After finding the line with "def execNop (r" in the data below, set down exactly each line through the one with "guard (Instr.wf (.endq", inclusive, and stop there.

Data
>>

-- ==== Sys2Proof/Machine/RowsStream.lean ====
section
/-!
DEFINITION. Sys2Proof/Machine/RowsStream.lean: the meanings of the command rows (a queue's head issues, R101, R104, R106) and
of the events of a cluster and of its region's router.
-/
namespace Sys2Proof.Machine

/-- The head of queue `q` acts in the current beat where it has opcode `op` (R126). -/
def State.issueOp (s : State) (r k q op : Nat) : State := s.issueHead r k q fun c => Hdr.opcode c == op

/-- As `issueOp`, where a field of the body tells rows of one opcode apart. -/
def State.issueSel (s : State) (r k q op : Nat) (sel : Cmd512 → Nat) (v : Nat) (e : Env := noEnv) : State :=
  s.issueHead r k q (fun c => Hdr.opcode c == op && sel c == v) e

def carryDir (c : Cmd512) : Nat := (CarryBody.ofCmd c).dir
def redMode (c : Cmd512) : Nat := (RedBody.ofCmd c).mode
def grainMode (c : Cmd512) : Nat := (GrainBody.ofCmd c).mode
def collPhase (c : Cmd512) : Nat := cb c 17 0 2

/-! ### Common opcodes (R126), in any queue -/

/-- NOP (R126): issues and does nothing; done in its issue beat. -/
def execNop (r : Nat) (k : Nat) (q : Nat) (s : State) : Out :=
  guard (Instr.wf (.nop r k q)) s (.next (s.issueOp r k q 0))

/-- END (R94, R109): the queue stops issuing; it is idle from the next schedule beat. -/
def execEndq (r : Nat) (k : Nat) (q : Nat) (s : State) : Out :=
  guard (Instr.wf (.endq r k q)) s (.next (s.issueOp r k q 1))

/-- WAIT (R290): issues in the first beat in which the visible count reaches W_THRESH, raising MATCHED. -/
def execWait (r : Nat) (k : Nat) (q : Nat) (s : State) : Out :=
  guard (Instr.wf (.wait r k q)) s (.next (s.issueOp r k q 2))

/-- SIGNAL (R285): increments S_FLAG by S_INC in its issue beat. -/
def execSignal (r : Nat) (k : Nat) (q : Nat) (s : State) : Out :=
  guard (Instr.wf (.signal r k q)) s (.next (s.issueOp r k q 3))

/-- BARRIER (R298): arrives at its cluster and holds its queue until the release. -/
def execBarrier (r : Nat) (k : Nat) (q : Nat) (s : State) : Out :=
  guard (Instr.wf (.barrier r k q)) s (.next (s.issueOp r k q 4))

/-- STEP_POINT (R121): holds a training queue until the sequencer returns; a NOP in an evaluation. -/
def execStepPoint (r : Nat) (k : Nat) (q : Nat) (s : State) : Out :=
  guard (Instr.wf (.stepPoint r k q)) s (.next (s.issueOp r k q 5))

/-- EVAL_POINT (R123): stops an evaluation queue from the switch beat plus BUDGET on; a NOP in training. -/
def execEvalPoint (r : Nat) (k : Nat) (q : Nat) (s : State) : Out :=
  guard (Instr.wf (.evalPoint r k q)) s (.next (s.issueOp r k q 6))

/-- EVAL_END (R123, R125): stops an evaluation queue at the end of its pass. -/
def execEvalEnd (r : Nat) (k : Nat) (q : Nat) (s : State) : Out :=
  guard (Instr.wf (.evalEnd r k q)) s (.next (s.issueOp r k q 7))

/-! ### Matrix array (R171), queue 0 -/

/-- MMA (R171): the command goes into flight; its beats read A, B and C and write C. -/
def execMma (r : Nat) (k : Nat) (s : State) : Out :=
  guard (Instr.wf (.mma r k)) s (.next (s.issueOp r k 0 0x040))

/-- DIST_L1 (R171): the command goes into flight; its beats read A, B and C and write C. -/
def execDistL1 (r : Nat) (k : Nat) (s : State) : Out :=
  guard (Instr.wf (.distL1 r k)) s (.next (s.issueOp r k 0 0x041))

/-- DIST_L2 (R171): the command goes into flight; its beats read A, B and C and write C. -/
def execDistL2 (r : Nat) (k : Nat) (s : State) : Out :=
  guard (Instr.wf (.distL2 r k)) s (.next (s.issueOp r k 0 0x042))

<<

Answer to this task
def execNop (r : Nat) (k : Nat) (q : Nat) (s : State) : Out :=
  guard (Instr.wf (.nop r k q)) s (.next (s.issueOp r k q 0))

/-- END (R94, R109): the queue stops issuing; it is idle from the next schedule beat. -/
def execEndq (r : Nat) (k : Nat) (q : Nat) (s : State) : Out :=
  guard (Instr.wf (.endq r k q)) s (.next (s.issueOp r k q 1))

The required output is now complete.